I always find this line of thought strange. It's as if the entire team hinges their technical decision on a single framework, when in reality it's relatively easy to overcome this level of difficulties. This reminds me of the Uber blunder - the same engineer/team switched Uber's database from MySQL to Postgres and then from Postgres to MySQL a few years later, both times claiming that the replaced DB "does not scale" or "sucks". In reality, though, both systems can work very well, and truth be told, Uber's scale was not large enough for either db to show the difference.

TZubiri 1 day ago|
The grass is always greener, because of greenshift, a phenomenon where the light dilates due to the universe expansion dilation of spacetime.
rick1290 18 hours ago||
I like mikro orm - cool to see you use that. I do prefer django however.

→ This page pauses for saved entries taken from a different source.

def within (a lo hi : Nat) : Bool := decide (lo ≤ a) && decide (a < hi)

/-- A BAR0 offset holds a register that the chapters lay out. -/
def definedBar0 (a : Nat) : Bool :=
  a % 8 = 0 &&
  (if a < 0x100000 then
    a < 0x18 || a = 0x100 || a = 0x200 || within a 0x1000 0x1A00 || within a 0x2000 0x2400 || within a 0x3000 0x3030 ||
      within a 0x4000 0x4010 || within a 0x8000 0x10100 || within a 0x21000 0x21010 || within a 0x21100 0x21158 ||
      within a 0x21180 0x211B8 || within a 0x21200 0x21290
  else if a < 0x540000 then true
  else if a < 0x600000 then false
  else if a < 0x700000 then
    let o := a % 0x1000
    within o 0x200 0x288 || within o 0x400 0x430 || within o 0x480 0x498 || within o 0x4C0 0x4D0 || o = 0x500
  else if a < 0x780000 then
    let o := a % 0x4000
    within o 0x1000 0x1010 || within o 0x2000 0x2020
  else if a < 0x800000 then false
  else if a < 0x820000 then
    let o := a % 0x10000
    o < 0x28 || o = 0x80 || within o 0x100 0x200
  else if a < 0x900000 then false
  else if a < 0x980000 then
    let o := a % 0x4000
    o < 0x38 || within o 0x100 0x300 || within o 0x400 0x600
  else if a < 0xA00000 then false
  else if a < 0xA10000 then
    let o := a % 0x10000
    o < 0x38 || within o 0x100 0x200
  else if a < 0xB00000 then false
  else if a < 0xB40000 then
    let o := a % 0x1000
    o < 0x38 || (within o 0x800 0x830 && (a - 0xB00000) / 0x1000 % 32 = 0)
  else if a < 0xC00000 then a = 0xB40100
  else if a < 0xC20000 then decide (a % 0x4000 < 0x20)
  else if a < 0xD00000 then false
  else if a < 0xD20000 then
    let o := a % 0x10000
    o < 0x18 || within o 0x100 0x188 || within o 0x300 0x340 || within o 0x400 0x420 || within o 0x500 0x518 || o = 0x600 ||
      o = 0x3000 || within o 0x3010 0x3050 || (within o 0x4000 0x4800 && o % 64 < 56)
  else if a < 0xE00000 then false
  else if a < 0xE10000 then
    let o := a % 0x10000
    o < 0x30 || (within o 0x100 0x300 && o % 64 < 48)
  else if a < 0xF00000 then false
  else decide (a < 0xF00018))

/-- A window offset holds a register of the berth (Table 18.2). -/
def definedWindow (l : Layout) (o : Nat) : Bool :=
  o % 8 = 0 &&
  (if o < 0x4000 then decide (o / 8 < l.qcount)
  else if o < 0x6000 then decide ((o - 0x4000) / 16 < l.scount)
  else within o 0x7F00 0x7F18 || within o 0x7F40 0x7F80 || within o 0x8000 0xA010 || within o 0xA100 0xA120 ||
    within o 0xA200 0xA420 || o = 0xA500 || within o 0xA600 0xA630 || within o 0xA700 0xA720)

/-- A register of half 1's units. -/
def half1Bar0 (a : Nat) : Bool :=
  within a 0x300000 0x500000 || within a 0x520000 0x540000 || within a 0x680000 0x700000 || within a 0x740000 0x780000 ||
    within a 0x810000 0x820000 || within a 0x940000 0x980000 || within a 0xB20000 0xB40000 || within a 0xC10000 0xC20000 ||
    within a 0xD10000 0xD20000

def half1Window (t : Berth) (o : Nat) : Bool :=
  let l := t.layout
  if o < 0x4000 then queueHalf (l.qbase + o / 8) = 1
  else if o < 0x6000 then syncHalf (l.sbase + (o - 0x4000) / 16) = 1
  else within o 0x7F40 0x7F80 && queueHalf (l.qbase + t.qctxSel) = 1

/-- Level and coverage that a BAR0 register needs: a queue's and a sync object's belong to a berth. -/
def bar0Err (s : State) (level a : Nat) (write : Bool) : Option Nat :=
  if 0x100000 ≤ a ∧ a < 0x500000 then
    leastErr [levelErr s level, ownerErr s (queueOwner s ((a - 0x100000) / 8))]
  else if 0x500000 ≤ a ∧ a < 0x540000 then
    leastErr [levelErr s level, ownerErr s (syncOwner s ((a - 0x500000) / 16))]
  else if write then leastErr [levelErr s level, errIf (!allCovered s) 3]
  else none

def rdErr (s : State) (a n : Nat) : Option Nat :=
  if n = 0 ∨ n > 16 then some 4
  else leastErr ((List.range n).map (fun i =>
    let r := a + 8 * i
    leastErr [bar0Err s 1 r false, errIf (!definedBar0 r) 4, errIf (half1Bar0 r && noHalf1 s) 7]))

def wrErr (s : State) (a v : Nat) : Option Nat :=
  leastErr [errIf (decide (v ≥ 2 ^ 64)) 1, bar0Err s 2 a true, errIf (!definedBar0 a) 4, errIf (half1Bar0 a && noHalf1 s) 7]

def windowErr (s : State) (level b o : Nat) : Option Nat :=
  leastErr [levelErr s level, berthErr s b, errIf (!definedWindow (s.berth b).layout o) 4,
    errIf (half1Window (s.berth b) o && noHalf1 s) 7]

def wrdErr (s : State) (b o n : Nat) : Option Nat :=
  if n = 0 ∨ n > 16 then leastErr [levelErr s 1, berthErr s b, some 4]
  else leastErr ((List.range n).map (fun i => windowErr s 1 b (o + 8 * i)))

/-- A command that may run, or its error. -/
def orErr (e : Option Nat) (f : State → State) (s : State) : State :=
  match e with
  | some code => endErr code s
  | none => f s

/-! ### Commands on registers (Table 22.3) -/

def execKeeperId (s : State) : Res :=
  runLine .keeperId (fun s => orErr (errIf (noHalf1 s) 7) (fun s =>
    let chair := fun (h : Nat) => hex 1 (readTwc s h 0x600 % 4)
    endOk (sendLine (hex 16 (readGlb s 0) ++ " " ++ hex 16 (readSec s 8) ++ " " ++ hex 16 (readSec s 0x10) ++ " " ++ chair 0 ++
      " " ++ chair 1 ++ " " ++ hex 16 (secDebug s)) s)) s) s

/-- BAUD answers at the old rate; the new one is on trial for 10 s (R505). -/
def execBaud (r : Nat) (s : State) : Res :=
  runLine (.baud r) (fun s => orErr (errIf (decide (r > 5)) 4) (fun s =>
    (endOk s).modDbg (fun d => { d with baudSel := r, baudTrial := true })) s) s

def execRd (addr n : Nat) (s : State) : Res :=
  runLine (.rd addr n) (fun s => orErr (rdErr s addr n) (fun s =>
    endOk (forEach (List.range n) (fun i t =>
      let r := addr + 8 * i
      sendLine (hex 6 r ++ " " ++ hex 16 (readReg s 0 r)) t) s)) s) s

/-- A write is answered, then applied: a report that it raises follows the reply (R501). -/
def execWr (addr value : Nat) (s : State) : Res :=
  runLine (.wr addr value) (fun s => orErr (wrErr s addr value) (fun s => writeAccess 0 addr 8 value (endOk s)) s) s

def execWrd (berth offset n : Nat) (s : State) : Res :=
  runLine (.wrd berth offset n) (fun s => orErr (wrdErr s berth offset n) (fun s =>
    endOk (forEach (List.range n) (fun i t =>
      let r := offset + 8 * i
      sendLine (hex 4 r ++ " " ++ hex 16 (readWindow s berth r)) t) s)) s) s

def execWwr (berth offset value : Nat) (s : State) : Res :=
  runLine (.wwr berth offset value) (fun s =>
    orErr (leastErr [errIf (decide (value ≥ 2 ^ 64)) 1, windowErr s 2 berth offset]) (fun s =>
      writeAccess 2 (berth * 0x10000 + offset) 8 value (endOk s)) s) s

def twoDigits (n : Nat) : String := String.ofList [Char.ofNat (48 + n / 10 % 10), Char.ofNat (48 + n % 10)]

/-- A temperature in °C to 0.25. -/
def degrees (t : Nat) : String := dec (t / 4) ++ "." ++ twoDigits (25 * (t % 4))

def tempLine (s : State) (k : Nat) : String :=
  dec (k / 16) ++ "." ++ twoDigits (k % 16) ++ " " ++ degrees (s.stack k).temp ++ " " ++ hex 1 (s.cluster k).mTherm ++ " " ++
    hex 1 (s.stack k).stkM

def powerLine (s : State) (h : Nat) : String :=
  hex 4 s.twc.power ++ " " ++ hex 1 (if ownPower s h then (s.half h).mH else s.twc.mP)

def execTemp (s : State) : Res :=
  runLine .temp (fun s => orErr (errIf (noHalf1 s) 7) (fun s =>
    let s' := forEach (List.range 32) (fun k t => sendLine (tempLine s k) t) s
    endOk (forEach [0, 1] (fun h t => sendLine (powerLine s h) t) s')) s) s

def execStat (s : State) : Res :=
  runLine .stat (fun s => endOk (sendLine (hex 16 (readDbg s 0x10)) (sendLine (hex 16 (readDbg s 0)) s))) s

/-- LOCK needs no level; its report follows the reply. -/
def execLock (s : State) : Res := runLine .lock (fun s => setLevel 0 0 (endOk s)) s

/-! ### Halts and kills (R491) -/

def setHalt (b : Nat) (on : Bool) (s : State) : State :=
  settle (s.modDbg (fun d => { d with halted := setBit d.halted b on }))

def execHalt (berth : Nat) (s : State) : Res :=
  runLine (.halt berth) (fun s => orErr (leastErr [levelErr s 1, berthErr s berth]) (fun s =>
    endOk (setHalt berth true s)) s) s

def execRelease (berth : Nat) (s : State) : Res :=
  runLine (.release berth) (fun s => orErr (leastErr [levelErr s 1, berthErr s berth]) (fun s =>
    endOk (setHalt berth false s)) s) s

def execKeeperKill (queue : Nat) (s : State) : Res :=
  runLine (.keeperKill queue) (fun s =>
    let e := if queue ≥ 524288 then leastErr [levelErr s 2, some 4]
      else leastErr [levelErr s 2, ownerErr s (queueOwner s queue), errIf (queueHalf queue = 1 && noHalf1 s) 7]
    orErr e (fun s => endOk (killQueue queue 7 s)) s) s

/-! ### Memory (R504 to R507) -/

/-- The place lies in half 1. -/
def placeHalf1 (s : State) (l : Locus) : Bool :=
  match l with
  | .stack pa => decide (pa < 2 ^ 44) && decide ((s.place pa).stack ≥ 16)
  | .mooring home _ => home = 1
  | .acc .. => false

/-- What turns an access of n bytes of a berth away: an error, and the reason of Table 18.5 of ERR 08. -/
def memErr (s : State) (level b va n : Nat) : Option (Nat × Nat) :=
  match leastErr [levelErr s level, berthErr s b] with
  | some e => some (e, 0)
  | none =>
    if n = 0 ∨ n > 65536 then some (4, 0)
    else
      let ps := (List.range n).map (va + ·)
      if ps.any (fun a => ((s.berth b).image.bind (fun img => regionAt img a)).isNone) then some (4, 0)
      else if ps.any (fun a => placeHalf1 s (s.spot b a)) && noHalf1 s then some (7, 0)
      else ((ps.filterMap (fun a => accessRefusal s b a true)).head?).map (fun r => (8, r))

/-- Logical Shelf units that an access touches. -/
def shelfUnits (s : State) (b va n : Nat) : List Nat :=
  ((unitPieces va n (List.replicate n 0)).filterMap (fun q => match s.spot b q.1 with
    | .stack pa => if pa ≥ 2 ^ 44 then some (unitOfPa pa) else none
    | _ => none)).eraseDups

/-- An access waits: in the Shelf for its map (R355), on a migrating page for the switch (R351, R504). -/
def keeperWaits (s : State) (b va n : Nat) : Bool :=
  (!s.shelf.mapReady && decide (shelfUnits s b va n ≠ [])) ||
    (unitPieces va n (List.replicate n 0)).any (fun q => (s.page b q.1).migrating)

I see express as the backend. Why not nestjs? And are you using openapi at all for generating your frontend client?

What i've discovered is - any backend + orm should expose an openapi spec'd backend... and your frontend can autogen your client for you. Allows you to move extremely quick with the help of ai.

amai 11 hours ago||
Should be "Why we migrated from Django to Node.js".

Answer: Because Django doesn't support async by default.

neya 1 day ago||
Do yourself a favor and use Elixir. Elixir has almost the same top libraries from Python you need to work with AI. As a matter of fact, the Elixir versions are far less fragile and more reliable in production use cases. I documented my journey of writing an AI app using Elixir and listed out the top libraries you can use, especially if you're coming from Python:

https://medium.com/creativefoundry/i-tried-to-build-an-ai-pr...

coldtea 1 day ago||
If we ignore the ML/AI/array libs, where Python shines, the core development has really done nothing much for it since 3.0.

Despite MS, Guido and co throwing their weight, still none of the somewhat promised 5x speedup across the board (more like 1.5x at best), the async story is still a mess (see TFA), the multiple-interpreters/GIL-less is too little, too late, the ecosystem still doesn't settled on a single dependency and venv manager (just make uv standard and be done with it), types are a ham-fisted experience, and so on, and so forth...

est 19 hours ago||
> You gotta write sync_to_async and async_to_sync everywhere.

I have a a simple wrapper that allows you write once and works for both sync/async https://blog.est.im/2025/stdout-04

hnidiots3 16 hours ago|
> We did this so we can scale.

lol sounds more like a bunch of front end developers who don’t know what they are doing wanted to use a language they use on the front end on the backend.

m463 15 hours ago|
I wonder about situations like this.

I always wanted an emacs with python as the underlying language. Is emacs brilliant choosing lisp or outdated?